## Study material

/-- 05:R108: RESYNC in trap mode: the instruction at ADDR follows as cycle CYC, trap mode ends and the loop stack is empty; a
field that is violated is cause 0x17 with x[D]. Outside trap mode it is cause 0x01. 05:R109: RESYNC.T in trap mode waits: its
restart is due at the smallest T of its cluster's time base from the end of its cycle on with T − START a multiple of M, and
restarts the tile then, not before, as cycle 0 of a new period, trap mode over. Outside trap mode it is cause 0x01; a violated field is cause 0x17.
That the restart clears MEMUSED is the model's reading (log entry 22). -/
def Obligations.ResyncsRestart : Prop :=
  (∀ (s : State) (d : BitVec 5), quiet s = true → s.tl.redirect = none →
     let v := rx s.tl d
     let ok := v.extractLsb' 40 24 = 0 ∧ v.extractLsb' 17 3 = 0 ∧ (v.extractLsb' 20 20).toNat < s.tl.perlen
       ∧ v.extractLsb' 0 2 = 0
     (s.tl.trap.mode = true → unitFree s 4 = true → ok → Gives (.resync d) s (fun t =>
       t.tl.trap = { s.tl.trap with mode := false } ∧ t.tl.loops = [] ∧ t.tl.redirect = none
         ∧ t.tl.pc = (v.extractLsb' 0 17).setWidth 64 ∧ t.tl.cycNext = some (v.extractLsb' 20 20).toNat
         ∧ t.tl.regs = s.tl.regs ∧ SameBytes s t ∧ OnlyTile s t))
     ∧ (s.tl.trap.mode = true → ¬ok → Gives (.resync d) s (fun t => Slips s t 0x17 v))
     ∧ (s.tl.trap.mode = false → Gives (.resync d) s (fun t => Slips s t 0x01 (wordInfo s.tl 0))))
  ∧ ((∀ (s : State) (d : BitVec 5), quiet s = true → s.tl.redirect = none →
     let v := rx s.tl d
     let ok := v.extractLsb' 17 15 = 0 ∧ v.extractLsb' 0 2 = 0 ∧ v.extractLsb' 32 32 ≠ 0
     (s.tl.trap.mode = true → unitFree s 4 = true → ok → Gives (.resyncT d) s (fun t =>
       let from_ := cycEnd s.tl
       let tick := realign (timeBase s s.turn from_).toNat s.tl.bind.start.toNat (v.extractLsb' 32 32).toNat
       let at_ := max from_ ((tick - s.skew.getD (clusterOf s.turn) 0) * subTick)
       t.tl.phase = .waitT ((v.extractLsb' 0 17).setWidth 64) at_ ∧ t.timers = s.timers ++ [(at_, .resyncTRestart s.turn)]
         ∧ t.tl.regs = s.tl.regs ∧ SameBytes s t))
     ∧ (s.tl.trap.mode = true → ¬ok → Gives (.resyncT d) s (fun t => Slips s t 0x17 v))
     ∧ (s.tl.trap.mode = false → Gives (.resyncT d) s (fun t => Slips s t 0x01 (wordInfo s.tl 0))))
   ∧ (∀ e start m : Nat, 0 < m → let r := realign e start m
       e ≤ r ∧ (m : Int) ∣ (r : Int) - start ∧ ∀ k : Nat, e ≤ k → (m : Int) ∣ (k : Int) - start → r ≤ k)
   ∧ (∀ (s : State) (p at_ : Nat) (a : X), (s.tile p).phase = .waitT a at_ → (s.tile p).issued = false →
       (s.now < at_ → exec (.resyncTRestart p) s = .next s)
       ∧ (at_ ≤ s.now → Gives (.resyncTRestart p) s (fun t =>
         let u := t.tile p
         u.pc = a ∧ u.cyc = 0 ∧ u.phase = .run ∧ u.trap.mode = false ∧ u.loops = [] ∧ u.redirect = none
           ∧ u.clk.perstamp = timeBase s p s.now ∧ u.perlen = (s.tile p).perlenNext ∧ u.memused = 0
           ∧ u.regs = (s.tile p).regs ∧ u.mem = (s.tile p).mem ∧ ∀ q, q ≠ p → t.tile q = s.tile q))))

## Action item
Copy out each line of the data above, exactly, if it lies between the line holding "let ok := v.extractLsb' 17" and the line holding "(s.now < at_", inclusive; copy no other line.

## Exercise response
     let ok := v.extractLsb' 17 15 = 0 ∧ v.extractLsb' 0 2 = 0 ∧ v.extractLsb' 32 32 ≠ 0
     (s.tl.trap.mode = true → unitFree s 4 = true → ok → Gives (.resyncT d) s (fun t =>
       let from_ := cycEnd s.tl
       let tick := realign (timeBase s s.turn from_).toNat s.tl.bind.start.toNat (v.extractLsb' 32 32).toNat
       let at_ := max from_ ((tick - s.skew.getD (clusterOf s.turn) 0) * subTick)
       t.tl.phase = .waitT ((v.extractLsb' 0 17).setWidth 64) at_ ∧ t.timers = s.timers ++ [(at_, .resyncTRestart s.turn)]
         ∧ t.tl.regs = s.tl.regs ∧ SameBytes s t))
     ∧ (s.tl.trap.mode = true → ¬ok → Gives (.resyncT d) s (fun t => Slips s t 0x17 v))
     ∧ (s.tl.trap.mode = false → Gives (.resyncT d) s (fun t => Slips s t 0x01 (wordInfo s.tl 0))))
   ∧ (∀ e start m : Nat, 0 < m → let r := realign e start m
       e ≤ r ∧ (m : Int) ∣ (r : Int) - start ∧ ∀ k : Nat, e ≤ k → (m : Int) ∣ (k : Int) - start → r ≤ k)
   ∧ (∀ (s : State) (p at_ : Nat) (a : X), (s.tile p).phase = .waitT a at_ → (s.tile p).issued = false →
       (s.now < at_ → exec (.resyncTRestart p) s = .next s)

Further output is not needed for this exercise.